This fall I took two classes on natural dyeing at the Multnomah Arts Center. The first was a Saturday workshop on indigo and shibori, and the second was an evening class over the course of three weeks that covered other natural dyes.
The six hour indigo workshop was packed full of information. I have some experience working with indigo, but I still learned so much. We experimented with synthetic indigo to get the hang of some shibori techniques, and then we applied what we learned to a silk or rayon scarf. Because of the season, our instructor, Kate Loomis, had some fresh indigo leaves available. While the synthetic or pre-reduced natural indigo produces the deep blue that we're familiar with from blue jeans (below on the left), fresh indigo gives an ice-y turquoise color (below on the right).

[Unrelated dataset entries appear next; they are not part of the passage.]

/-- R23 and the entries: the registers that a half names as destinations, explicitly or implicitly. -/
def Instr.fields : Instr → List Dest
  | .cnop _ => []
  | .isync _ => []
  | .eret _ => []
  | .brk _ => []
  | .ret _ => []
  | .jr _ _ => []
  | .jlr _ _ => [.g 30]
  | .leave _ => [.g 28, .g 29, .g 30]
  | .quit _ => []
  | .split _ => []
  | .uiret _ => []
  | .trap _ _ => []
  | .br _ _ => []
  | .jl _ _ => [.g 30]
  | .j _ _ _ => []
  | .lpd _ d _ => [.g d]
  | .enter _ _ => [.g 28, .g 29]
  | .crd _ d _ => [.g d]
  | .cwr _ _ _ => []
  | .crset _ d _ _ => [.g d]
  | .crclr _ d _ _ => [.g d]
  | .spawn _ d _ _ _ => [.g d]
  | .wait _ _ => []
  | .gang _ d => [.g d]
  | .wfld _ d _ => [.g d]
  | .kill _ d _ _ => [.g d]
  | .cmap _ d _ => [.g d]
  | .ldb _ d _ _ _ => [.g d]
  | .ldh _ d _ _ _ => [.g d]
  | .ldw _ d _ _ _ => [.g d]
  | .ldd _ d _ _ _ => [.g d]
  | .ldbz _ d _ _ _ => [.g d]
  | .ldhz _ d _ _ _ => [.g d]
  | .ldwz _ d _ _ _ => [.g d]
  | .ldv _ d _ _ _ => [.v d]
  | .stb _ _ _ _ _ => []
  | .sth _ _ _ _ _ => []
  | .stw _ _ _ _ _ => []
  | .std _ _ _ _ _ => []
  | .stv _ _ _ _ _ => []
  | .lds _ d a => [.g d, .g a, .g (a + 1)]
  | .sts _ _ a => [.g a, .g (a + 1)]
  | .shp _ d _ _ => [.g d, .g (d + 1), .g (d + 2), .g (d + 3)]
  | .tfadd _ d _ _ => [.g d]
  | .rdr _ d _ _ => [.v d]
  | .migr _ _ => []
  | .tam _ d _ _ _ => [.g d]
  | .lea _ d _ _ => [.g d]
  | .dtld _ _ _ => []
  | .dtst _ _ _ => []
  | .send _ d _ _ _ => [.g d]
  | .sendL _ _ _ _ _ => []
  | .recv _ d _ v => [.g d, .v v]
  | .mbc _ d _ => [.g d]
  | .waitc _ d _ _ => [.g d]
  | .mbclr _ d _ => [.g d]
  | .mcast _ d _ => [.g d]
  | .mclaim _ d _ => [.g d]
  | .mrel _ => []
  | .mzero _ _ => []
  | .mload _ _ _ _ => []
  | .mdrain _ _ _ _ => []
  | .mdrainr _ d _ _ => [.g d]
  | .mcmd _ d _ _ => [.g d]
  | .mstat _ d _ => [.g d]
  | .mmac _ _ _ _ _ _ _ _ _ => []
  | .ldfe _ d _ _ => [.g d]
  | .ldff _ d _ _ => [.g d]
  | .stef _ _ _ _ => []
  | .stff _ _ _ _ => []
  | .lrw _ d _ _ => [.g d]
  | .sch _ _ _ _ => []
  | .sdrop _ _ _ => []
  | .amo _ d _ _ _ _ => [.g d]
  | .afadd _ d _ _ _ => [.g d]
  | .acas _ d _ _ _ => [.g d]
  | .rupd _ _ _ _ => []
  | .halloc _ d _ _ => [.g d]
  | .hfree _ d _ => [.g d]
  | .hq _ d _ _ => [.g d]
  | .qpush _ d _ _ _ _ => [.g d]
  | .qpop _ d _ v _ _ => [.g d, .v v]
  | .qcnt _ d _ => [.g d]
  | .qmake _ d _ _ => [.g d]
  | .qfree _ d _ => [.g d]
  | .tenq _ d _ => [.g d]
  | .tdep _ d _ => [.g d]
  | .tcan _ d _ => [.g d]
  | .svsl _ d _ _ => [.g d]
  | .ldsl _ d _ _ => [.g d]
  | .tinvl _ _ _ => []
  | .hinv _ => []
  | .tcall _ d _ _ => [.g d, .g 1, .g 2, .g 30]
  | .tnext _ d a _ => [.g d, .g (d + 1), .g a]
  | .tans _ _ _ => []
  | .tend _ _ => []
  | .tfail _ _ => []
  | .tinv _ d _ => [.g d]
  | .tstat _ d _ _ => [.g d]
  | .ptask _ d _ _ _ _ => [.g d, .g 30]
  | .cpyq _ d _ _ => [.g d]
  | .permit _ d _ _ => [.g d]
  | .cpst _ d _ _ => [.g d]
  | .fence _ => []
  | .fenceAcq _ => []
  | .fenceRel _ => []
  | .parr _ d _ _ => [.g d]
  | .pwait _ d _ _ => [.g d]
  | .pinit _ d _ _ => [.g d]
  | .anop _ => []
  | .add _ d _ _ => [.g d]
  | .sub _ d _ _ => [.g d]
  | .and _ d _ _ => [.g d]
  | .or _ d _ _ => [.g d]
  | .xor _ d _ _ => [.g d]
  | .sll _ d _ _ => [.g d]
  | .srl _ d _ _ => [.g d]
  | .sra _ d _ _ => [.g d]
  | .mul _ d _ _ => [.g d]
  | .mulh _ d _ _ => [.g d]
  | .mulhu _ d _ _ => [.g d]
  | .div _ d _ _ => [.g d]
  | .divu _ d _ _ => [.g d]
  | .rem _ d _ _ => [.g d]
  | .remu _ d _ _ => [.g d]
  | .min _ d _ _ => [.g d]
  | .minu _ d _ _ => [.g d]
  | .max _ d _ _ => [.g d]
  | .maxu _ d _ _ => [.g d]
  | .clz _ d _ => [.g d]
  | .ctz _ d _ => [.g d]
  | .popc _ d _ => [.g d]
  | .brev _ d _ => [.g d]
  | .addi _ d _ _ => [.g d]
  | .andi _ d _ _ => [.g d]
  | .ori _ d _ _ => [.g d]
  | .xori _ d _ _ => [.g d]
  | .slli _ d _ _ => [.g d]
  | .srli _ d _ _ => [.g d]
  | .srai _ d _ _ => [.g d]
  | .ext _ d _ _ _ => [.g d]
  | .li _ d _ => [.g d]
  | .lui1 _ d _ => [.g d]
  | .lui2 _ d _ => [.g d]
  | .lui3 _ d _ => [.g d]
  | .cmp _ d _ _ _ => [.b d]
  | .band _ d _ _ => [.b d]
  | .bor _ d _ _ => [.b d]
  | .bxor _ d _ _ => [.b d]
  | .bnot _ d _ => [.b d]
  | .bmov _ d _ => [.b d]
  | .bpack _ d => [.g d]
  | .bunpk _ _ => [.b 1, .b 2, .b 3, .b 4, .b 5, .b 6, .b 7]
  | .sel _ d _ _ _ => [.g d]
  | .fadd _ d _ _ _ => [.g d]
  | .fsub _ d _ _ _ => [.g d]
  | .fmul _ d _ _ _ => [.g d]
  | .fdiv _ d _ _ _ => [.g d]
  | .fsqrt _ d _ _ => [.g d]
  | .fmin _ d _ _ _ => [.g d]
  | .fmax _ d _ _ _ => [.g d]
  | .fabs _ d _ _ => [.g d]
  | .fneg _ d _ _ => [.g d]
  | .fsgnj _ d _ _ _ => [.g d]
  | .fclass _ d _ _ => [.g d]
  | .fcvt _ d _ _ => [.g d]
  | .fcvti _ d _ _ _ _ => [.g d]
  | .icvtf _ d _ _ _ => [.g d]
  | .fma _ d _ _ _ => [.g d]
  | .fms _ d _ _ _ => [.g d]
  | .fnma _ d _ _ _ => [.g d]
  | .fcmp _ d _ _ _ _ => [.b d]
  | .vadd _ d _ _ _ => [.v d]
  | .vsub _ d _ _ _ => [.v d]
  | .vmul _ d _ _ _ => [.v d]
  | .vmin _ d _ _ _ => [.v d]
  | .vmax _ d _ _ _ => [.v d]
  | .vabs _ d _ _ => [.v d]
  | .vneg _ d _ _ => [.v d]
  | .vand _ d _ _ _ => [.v d]
  | .vor _ d _ _ _ => [.v d]
  | .vxor _ d _ _ _ => [.v d]
  | .vsll _ d _ _ _ => [.v d]
  | .vsrl _ d _ _ _ => [.v d]
  | .vsra _ d _ _ _ => [.v d]
  | .vmov _ d _ _ => [.v d]
  | .vfma _ d _ _ _ => [.v d]
  | .vfms _ d _ _ _ => [.v d]
  | .vcmp _ d _ _ _ _ => [.m d]
  | .vsel _ d _ _ _ => [.v d]
  | .vbc _ d _ _ => [.v d]
  | .vext _ d _ _ _ => [.g d]
  | .vins _ d _ _ _ => [.v d]
  | .vperm _ d _ _ _ => [.v d]
  | .vslide _ d _ _ _ => [.v d]
  | .vredAdd _ d _ _ => [.v d]
  | .vredMin _ d _ _ => [.v d]
  | .vredMax _ d _ _ => [.v d]
  | .vscanAdd _ d _ _ => [.v d]
  | .vwid _ d _ _ _ => [.v d]
  | .vnar _ d _ _ _ => [.v d]
  | .vexp2 _ d _ _ => [.v d]
  | .vlog2 _ d _ _ => [.v d]
  | .vrcp _ d _ _ => [.v d]
  | .vrsq _ d _ _ => [.v d]
  | .vsqrt _ d _ _ => [.v d]
  | .vsin _ d _ _ => [.v d]
  | .vcos _ d _ _ => [.v d]
  | .vtanh _ d _ _ => [.v d]
  | .mand _ d _ _ => [.m d]
  | .mor _ d _ _ => [.m d]
  | .mnot _ d _ => [.m d]
  | .mpop _ d _ => [.g d]
  | .rep _ _ _ _ _ => []
  | .t8enc _ d _ _ _ _ _ => [.v d]
  | .t8dec _ d _ _ _ _ => [.v d]
  | .vcvt _ d _ _ _ _ _ => [.v d]
  | .fetchMissFill _ => []
  | .operationComplete _ => []
  | .contextLoaded _ => []
  | .drainComplete _ => []
  | .quitComplete _ => []
  | .waitDeadline _ => []
  | .migrationPacketSend _ => []
  | .migrantLanding _ => []
  | .landingAdmit _ => []
  | .spawnPacketArrival _ => []
  | .spillToAdmit _ => []
  | .spillForClass _ => []
  | .spillRecordWritten _ _ => []
  | .resume _ _ => []
  | .messageLanding _ => []
  | .wakeUpLanding _ => []
  | .dataLanding _ => []
  | .remoteRead _ => []
  | .accessAccepted _ _ => []
  | .fullEmptyRequest _ => []
  | .reservationRequest _ => []
  | .phaseRequest _ => []
  | .weltSwitchArrival _ => []
  | .pairingWindowExpiry _ => []
  | .combinedReplySplit _ => []
  | .queueHomeOperation _ => []
  | .blockRelocation _ _ _ _ => []
  | .relocationCutover _ _ _ => []
  | .layerFault _ _ => []
  | .layerWake _ _ => []
  | .layerReturnActive _ _ => []
  | .tapRetirement _ _ => []
  | .busFailure _ => []
  | .tcmBankRetirement _ _ => []
  | .launchWindowWrite _ _ _ _ _ => []
  | .launchPushStored _ => []
  | .launchPop _ _ => []
  | .launchHeaderArrival _ _ => []
  | .taskDispatch _ _ _ => []
  | .containmentRetry _ => []
  | .dispatchCountReport _ _ => []
  | .throttleRequest _ _ => []
  | .orreryTick _ _ _ _ _ _ => []
  | .matrixRemoteCommand _ => []
  | .matrixOpStart _ => []
  | .matrixKstepComplete _ => []
  | .copyTransferStart _ => []
  | .copyChunk _ _ _ => []
  | .permitRequest _ _ => []
  | .permitRetryTimeout _ _ => []
  | .copyCompletion _ _ => []
  | .completionDelivery _ => []
  | .translationWalkComplete _ _ _ => []
  | .cobblerAtomic _ => []
  | .spdmGetMeasurements _ _ => []
  | .ideKm _ _ => []
  | .seal _ _ => []
  | .unseal _ _ => []
  | .flashUpdate _ _ => []
  | .hostRegisterWrite _ _ _ _ _ => []
  | .packageReset _ _ _ _ => []
  | .plannedPowerDown _ _ => []
  | .scratchpadBankRetirement _ => []
  | .managementRingStall _ => []
  | .tenantTableWrite _ _ _ => []
  | .memoryOwnerAssignment _ _ _ => []
  | .tenantDestruction _ => []
  | .peerUnreachable _ _ => []

/-- R23: the destinations of a half, those of a half guarded "never" and the discarded writes to g0 and b0 left
out. -/
def Instr.dests (i : Instr) : List Dest :=
  i.fields.filter fun x => x != .g 0 && x != .b 0

/-- R23: two halves that name one destination. -/
def clash (c a : Instr) : Bool := c.dests.any fun x => a.dests.contains x

/-- Decode one bundle w (R42): `none` is an illegal encoding, cause 0x01. -/
def decodeBundle (w : BitVec 64) : Option Bundle :=
  let f := CFmt.unpack (lo 32 32 w)
  match decodeC f (hi 32 32 w) with
  | none => none
  | some c =>
    if f.long then some ⟨c, .anop .always, true⟩
    else
      match decodeA (AFmt.unpack (hi 32 32 w)) with
      | none => none
      | some a => if clash c a then none else some ⟨c, a, false⟩

/-- The 64 bits of a bundle whose halves are these. -/
def encodeBundle (b : Bundle) : Option (BitVec 64) :=
  match b.c.encode, b.a.encode with
  | .long f x, _ => if b.long then some (app 32 32 x f.pack) else none
  | .c f, .a h => if b.long then none else some (app 32 32 h.pack f.pack)
  | _, _ => none

/-! ## The host's table words -/

/-- The C-word reading of a word of the opcode table, its X-word being the bits above it. -/
def tableC (w : Nat) : Option Instr := decodeC (CFmt.unpack (BitVec.ofNat 32 w)) (BitVec.ofNat 32 (w / 2 ^ 32))

/-- The A-word reading of a word of the opcode table. -/
def tableA (w : Nat) : Option Instr := decodeA (AFmt.unpack (BitVec.ofNat 32 w))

The natural dye class was a great introduction to the vast world of plant (and some insect) based dyes. The most important thing I learned is that natural dyes are a constant experiment. Each fabric or yarn will produce different colors. You can combine mordants and modifiers to further manipulate your results. Plants vary from region to region and season to season, so even if you scientifically repeat your recipe from a previous year, you might get a slightly different color.
At the end of the three weeks, we walked away samples of our work - yarn dyed with madder or marigold a variety or mordants and modifiers, and swatches of silk and cotton fabric dyed with cochineal.
If your interested in learning more about natural dyes, I really recommend taking one of these classes. Keep your eyes open for the winter catalog for information about an advanced natural dyes class!